Castling in 960

Sort:
Avatar of Echo127

As I understand, when you Castle in Chess960 your king and rook warp to the same locations that they would end at after castling in a standard game of chess.

Is there any particular reason that that methodology was chosen? I ask because it seems strange to me that you would shuffle all of the pieces around to create randomness, but then tie the rules of castling back to the positions of the pieces on a default chessboard. What would you think about a castling variation that is based on the number of squares that the king moves instead? i.e., if the king begins on the left half of the board it castles by moving 1 square to the left OR 2 to the right (with the rook tucking in next to it, of course), and vice versa if the king is on the other half of the board.

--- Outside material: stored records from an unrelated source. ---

theorem test_well_formed_4 : ([
    .rdmTransactionStart 0 15, .rdmResponseEnd 0 15 false [], .portStatus 0 15, .pwmPeriodStart 0 31, .pwmSenseSample 0 31 false,
    .netLinkUp 0 { port := 0, mbit := 1000 }, .netLinkDown 0 4 false false false, .netFrameRx 0 4 { bytes := [] } none,
    .pauseExpiry 0 4, .netFrameTx 0 4 { data := [] }, .netPortSet 0 15, .netRingBind 0 15, .netPortStatus 0 15,
    .netRingStatus 0 15, .sacnTxConfig 0 15, .sacnTxUniverseSet 0 15, .macsecSecySet 0 15, .macsecSaSet 0 15, .macsecStatus 0 15,
    .mtrSample 0 [], .mtrZeroCrossing 0 31 0, .mtrZcTimeout 0 31, .mtrAuxPeriodEnd 0 63, .mtrPulseEdge 0 7, .mtrPulseEnd 0 7,
    .mtrChannelSet 0 15, .mtrPointSet 0 15, .mtrEnergyPreset 0 15, .mtrPulseSet 0 15, .mtrRoveSet 0 15, .mtrPulseStatus 0 15,
    .mtrLatchRead 0 15, .mtrCycleRead 0 15, .mtrChannelStatus 0 15, .mtrCapture 0 15, .counterAccess 0 15, .counterConfig 0 15,
    .counterDump 0 15, .traceConfig 0 15, .traceRead 0 15] : List Instr).all (fun i => i.wellFormed) = true := by decide

theorem test_well_formed_5 : ([
    .renderStatus 0 15, .icuPendSet 0 7 0xffffffff, .icuPendClear 0 7 0xffffffff, .icuClaim 0 35, .icuComplete 0 35 0xffffffff,
    .icuConfigWrite 0 4 0xffffffff, .icuHoldoffExpiry 0 15, .icuRedirect 0 255, .eccRowRetire 0 5 0xffffffffff,
    .parityRestore 0 0xffffffffff, .queueRebuild 0 0xffff, .eccFlipArm 0 0xffffffff, .eccAccess 0 15, .queueStatus 0 15,
    .queueWmSet 0 15, .zlkBlockLock 0 5,
    .zlkHelloRx 0 5 false { uid := 0, rank := 0, plane := 0, link := 0, version := 0, helloRx := 0, digest := [] },
    .zlkHelloTimer 0 5, .zlkLockLoss 0 5,
    .zlkDataRx 0 5 { chan := 0, seq := 0, dest := 0, src := 0, len := 0, msg := .coordinator 0 }, .zlkAckRx 0 5 0xffff [],
    .zlkNakRx 0 5 0xffff [], .zlkTimeRx 0 5 0xffff 0xffff false [] 0 none, .zlkRetryTimeout 0 5, .memberLossTimeout 0 31,
    .tangoYield 0 255, .groupConfig 0 15, .groupStatus 0 15, .partitionSet 0 15, .tangoSwitch 0 15, .cotillionStatus 0 15,
    .updateBegin 0 15, .updateBlock 0 15, .updateVerify 0 15, .updateActivate 0 15, .partStartFail 0 15, .updateStatus 0 15,
    .authChallenge 0 15, .credSet 0 15, .keyEstablish 0 15] : List Instr).all (fun i => i.wellFormed) = true := by decide

theorem test_well_formed_6 : ([
    .keyInstall 0 15, .auditRead 0 15, .debugSet 0 15, .securityStatus 0 15, .trngFault 0 255, .resetRelease 0 15 false,
    .lanishambeStart 0 0 0 15, .supplyFault 0 7, .powerConfig 0 15, .supplyStatus 0 15, .bar2Write 0 0x1fffffff [],
    .counterWrap 0 255 7, .mtrPulseGapEnd 0 7, .railWithinTolerance 0 7] : List Instr).all (fun i => i.wellFormed) = true := by decide

/-! ### Values of the spec's rules, tables and examples -/

/-- R208: 1,000 ms at 60 Hz is 3,932,160 subframes (06, example "a crossfade cut short"). -/
theorem test_msToSub : msToSub (1, 60) 1000 = 3932160 := by decide

/-- R209, 06 example step 2: the INTENSITY fade at F 36,030+0. -/
theorem test_fade_linear :
    Fade.value ⟨0x400000, 0xC00000, 36000 * 65536, 0, 7864320, 0, false, 0, none⟩ (36030 * 65536) = 0x600000 := by decide

/-- R209, 06 example step 4: the S_CURVE product lies halfway between two binary32 values and rounds to the even one. -/
theorem test_fade_sCurve :
    Fade.value ⟨0x666666, 0x800000, 36000 * 65536, 1966080, 3932160, 1, false, 0, none⟩ (36075 * 65536) = 0x7C0000 := by decide

/-- R236, 07 example: alpha blend of layers 0, 3 and 6 with opacities 1.0, 0.5 and 0.25. -/
theorem test_alphaBlend :
    mergeAlpha { layers := [(3, { alpha := 16384 }), (6, { alpha := 8192 })] } 0
      [(0, ⟨0x800000, 100⟩), (3, ⟨0x200000, 150⟩), (6, ⟨0xFFFFFF, 100⟩)] = 0x7C0000 := by decide +kernel

/-- R106, 09 example: L(n) = t(n) + 40 - 20 - 16 ms = t(n) + 4 ms. -/
theorem test_latchPoint : latchOf none 0 (20 * usUnits 1000) (40 * usUnits 1000) (16 * usUnits 1000) = 4 * usUnits 1000 := by decide

/-- R351, 11 example: 960,000 B in 235 blocks take 3,075,155.2 ns, rounded up to the unit. -/
theorem test_laneScan : laneTime 120000 8 = 201533371188 := by decide

/-- R112: a day of 29.97 drop-frame LTC has 2,589,408 frames. -/
theorem test_ltcDay : ltcDay 30 true = 2589408 := by decide

/-- R347: K28.5 is 0011111010 after a negative running disparity, and its complement after a positive one (IEEE 802.3 clause 36). -/
theorem test_k28_5 : CodeGroup.bits10 false .k28_5 = 0b0011111010 ∧ CodeGroup.bits10 true .k28_5 = 0b1100000101 := by decide

/-- R348: the CRC-32C of the nine characters 1 to 9 is the published check value. -/
theorem test_crc32c : crc32c [0x31, 0x32, 0x33, 0x34, 0x35, 0x36, 0x37, 0x38, 0x39] = 0xE3069283#32 := by decide

/-- R325, 10 example: x = 38,228.75 with 4 dither bits gives 38,229 in 12 of 16 frames and 38,228 in the others. -/
theorem test_dither :
    ((List.range 16).map fun n => stage8 16 4 n 5 (F32.div (F32.ofRat 152915 4) (F32.ofInt 65535))).sum = 12 * 38229 + 4 * 38228 := by decide

/-- R38: pixel lane 42 is 0x0003_002A and metering point 5 is 0x000C_0005 (01). -/
theorem test_functionIds : fnId 3 42 = 0x0003002A ∧ fnId 12 5 = 0x000C0005 := by decide

/-! ### Commands, one step on a small state -/

/-- The state after a command that goes on. -/
def afterCmd (c : Instr) (s : State) : State :=
  match exec c s with
  | .next t => t
  | _ => s

/-- The status in the response header of mailbox 0. -/
def status0 (s : State) : Nat := fld (s.readRegion 0 0x20) 0x10 2

/-- R56, R51: the identity registers HID_DEVICE, HID_PCI_ID and HID_STEPPING. -/
theorem test_identity : ({} : State).hidRead 0 = 0x48363430 ∧ ({} : State).hidRead 4 = 0x64001F9A ∧ ({} : State).hidRead 8 = 0xB0 := by decide

/-- R14: a command outside the register window is the one stop of REGISTER_WRITE. -/
theorem test_registerWrite_outside : goesOn (exec (.registerWrite 0 0x10000 4 0 []) {}) = false := by decide

/-- R57: a DEV_EVENT bit is cleared by a write of one, and the others stay. -/
theorem test_devEvent_w1c : (afterCmd (.registerWrite 1 0x118 4 0x20 []) { host := { devEvent := 0x21 } }).host.devEvent = 1 := by decide

/-- R63: a doorbell posts a free mailbox; a second one is refused. -/
theorem test_doorbell : ((afterCmd (.mbxDoorbell 0 3 1) { host := { mbxReady := true } }).mbx 3).phase = .posted
    ∧ ((afterCmd (.mbxDoorbell 0 3 1) { host := { mbxReady := true, mbx := [(3, { phase := .posted })] } }).mbx 3).refused = true := by decide

/-- R537: reset leaves the device held, and RESET_RELEASE begins secure boot at stage 1. -/
theorem test_resetRelease : (afterCmd (.resetRelease 0 2 false) State.reset).host.bootStage = 1 := by decide

/-- R58: the heartbeat counts on and wraps. -/
theorem test_heartbeat : (afterCmd (.heartbeatTick 0) { host := { heartbeat := 0xFFFFFFFF#32, bootStage := 0x10 } }).host.heartbeat = 0 := by decide

/-- R463: a pending source, cleared in a later cycle, is idle again. -/
theorem test_pendClear : ((afterCmd (.icuPendClear 1 0 4) { icu := { sources := [(2, { phase := .pending, prio := 1 })] } }).icu.src 2).phase = .idle := by
  decide

/-- R62, R74: SESSION_CLOSE of the session itself completes with OK (0x0000) and the session is gone. -/
theorem test_sessionClose : status0 (afterCmd (.sessionClose 0 0) (wst (wreq 0x0102 0 (zeros 8)))) = 0
    ∧ (afterCmd (.sessionClose 0 0) (wst (wreq 0x0102 0 (zeros 8)))).host.sessions = [] := by decide +kernel

/-- R69 check 2: a payload of the wrong length answers BAD_LENGTH (0x0101). -/
theorem test_badLength : status0 (afterCmd (.sessionClose 0 0) (wst (wreq 0x0102 0 (zeros 5)))) = 0x0101 := by decide +kernel

/-- R69 check 4, R540: a VIEWER may not open a transaction; NOT_PERMITTED (0x0200). -/
theorem test_txnOpen_role : status0 (afterCmd (.txnOpen 0 0) (wstR 0 (wreq 0x0110 0 (zeros 8)))) = 0x0200 := by decide +kernel

/-- R75: an OPERATOR may, and a transaction is open in the slot that the device picks. -/
theorem test_txnOpen :
    (afterCmd (.txnOpen 0 0) (wstR 1 (wreq 0x0110 0 (zeros 8)))).txn.slots.length = 1 := by decide +kernel

/-- R54: bytes written to the region read back, and reading past them gives what was there. -/
theorem test_bar2Write : memReadBytes (afterCmd (.bar2Write 0 0x100 [1, 2, 3]) { mem := [(0x103, 9)] }).mem 0x100 4 = [1, 2, 3, 9] := by decide

/-- SHA-384 of the empty string (FIPS 180-4): its first bytes. -/
theorem test_sha384 : (sha384 []).take 8 = [0x38, 0xB0, 0x60, 0xA7, 0x51, 0xAC, 0x96, 0x38] := by decide +kernel

/-! ### Witnesses: the hypotheses of the statements can be met -/

/-- O1: an empty queue, secure boot with a package that passes, and a waiting command. -/
theorem wit_StepRunsFrontCommand_1 : ∃ s : State, s.pending = [] ∧ (s.power.reset ≠ .booting ∨ s.host.bootStage ≠ 1 ∨ s.update.bootArea 0 = none) :=
  ⟨{}, by decide, by decide⟩

theorem wit_StepRunsFrontCommand_2 : ∃ (s : State) (a : Nat),
    s.pending = [] ∧ s.power.reset = .booting ∧ s.host.bootStage = 1 ∧ s.update.bootArea 0 = some a :=
  ⟨{ power := { reset := .booting }, host := { bootStage := 1 } }, 0, by decide, by decide, by decide, by decide⟩

theorem wit_StepRunsFrontCommand_3 : ∃ (s : State) (c : Instr) (cs : List Instr), s.pending = c :: cs :=
  ⟨{ pending := [.timLatch 5, .heartbeatTick 0] }, _, _, rfl⟩

/-- O4: a settled state with a command in front, whose step answers a next state. -/
theorem wit_StepKeepsSettled : ∃ s t : State, Settled s ∧ step s = .next t ∧ s.pending ≠ [] :=
  ⟨{ pending := [.timLatch 5] }, _, ⟨by decide, by decide⟩, rfl, by decide⟩

/-- O6: a write that ends at the last byte of the region, and one that goes past it. -/
theorem wit_RegionReadsBack_1 : ∃ (off : Nat) (data : Bytes) (s : State), off + data.length ≤ regionSize ∧ Memory.wf s.mem = true ∧ s.mem ≠ [] :=
  ⟨0x1FFFFFFE, [1, 2], { mem := [(0x1FFFFFFF, 9)] }, by decide, by decide, by decide⟩

theorem wit_RegionReadsBack_2 : ∃ (off : Nat) (data : Bytes), regionSize < off + data.length :=
  ⟨0x1FFFFFFF, [1, 2], by decide⟩

/-- O7: the completion of mailbox 15. -/
theorem wit_CompletionWritesBody_1 : ∃ (s : State) (c : Ctx) (r : Reply),
    c.m < 16 ∧ r.resp.length ≤ 4064 ∧ Memory.wf s.mem = true ∧ c.irq = true :=
  ⟨{ mem := [(3, 4)] }, { ({ mbx := 15, req := wreq 0x0102 1 [], dbPos := 0 } : ExecReq).ctx with m := 15 }, ⟨.ok, [1, 2], none⟩,
    by decide, by decide, by decide, by decide⟩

This seems to me like a more sensible way to do it than the current rule set handles it. What do you think?

(Edited to add paragraph breaks)

Avatar of MalcolmHorne

Personally I'm happy enough with the current castling rules in Chess960, although I know some players find them odd. I'd certainly consider other options, but haven't yet come across any that might be an improvement. Your suggestion is interesting, but it seems to me that a major disadvantage would be that if the king starts on any of the b/c/f/g files you're more or less restricted to castling on one side of the board only (since moving the king two squares into the centre wouldn't usually be desirable).

Avatar of Echo127

That same thought (regarding the king getting stuck on one side of the board) did cross my mind, but I just viewed it as an interesting quirk. Although I suppose getting stuck in that scenario ~4 times out of 6 might get old pretty quick.

 

The other option I considered when thinking about this was to just directly swap the king and the rook when castling. This would result in a lot of lopsided and/or absurd scenarios, though. Like the king traveling all the way from the b file to the h file, hypothetically.

Avatar of MalcolmHorne

Maybe look at it like this - where would you ideally want king and rook to end up after castling? Wherever the king starts, shifting it to the c or g file looks like the best option to me (and it's nice to have a little variety rather than the symmetry of b/g or c/f). That's probably what Bobby Fischer concluded too, hence the close connection to traditional chess. You could perhaps add extra castling options, and allow the king to go to any of the b/c/f/g files - what do you think of that?

Avatar of jim5489

I have moved my king all the way from the right side of the board to the c file by castling.  It can come as a shock to an opponent who is concentrating the attack on one side of the board to see the king basically teleport to the other side.  That's why the golden rule in standard chess to castle before the 10th move doesn't necessarily apply in 960.

Of course, the first time I played 960 I wasn't aware of the ability to castle, and I paid the price, big time.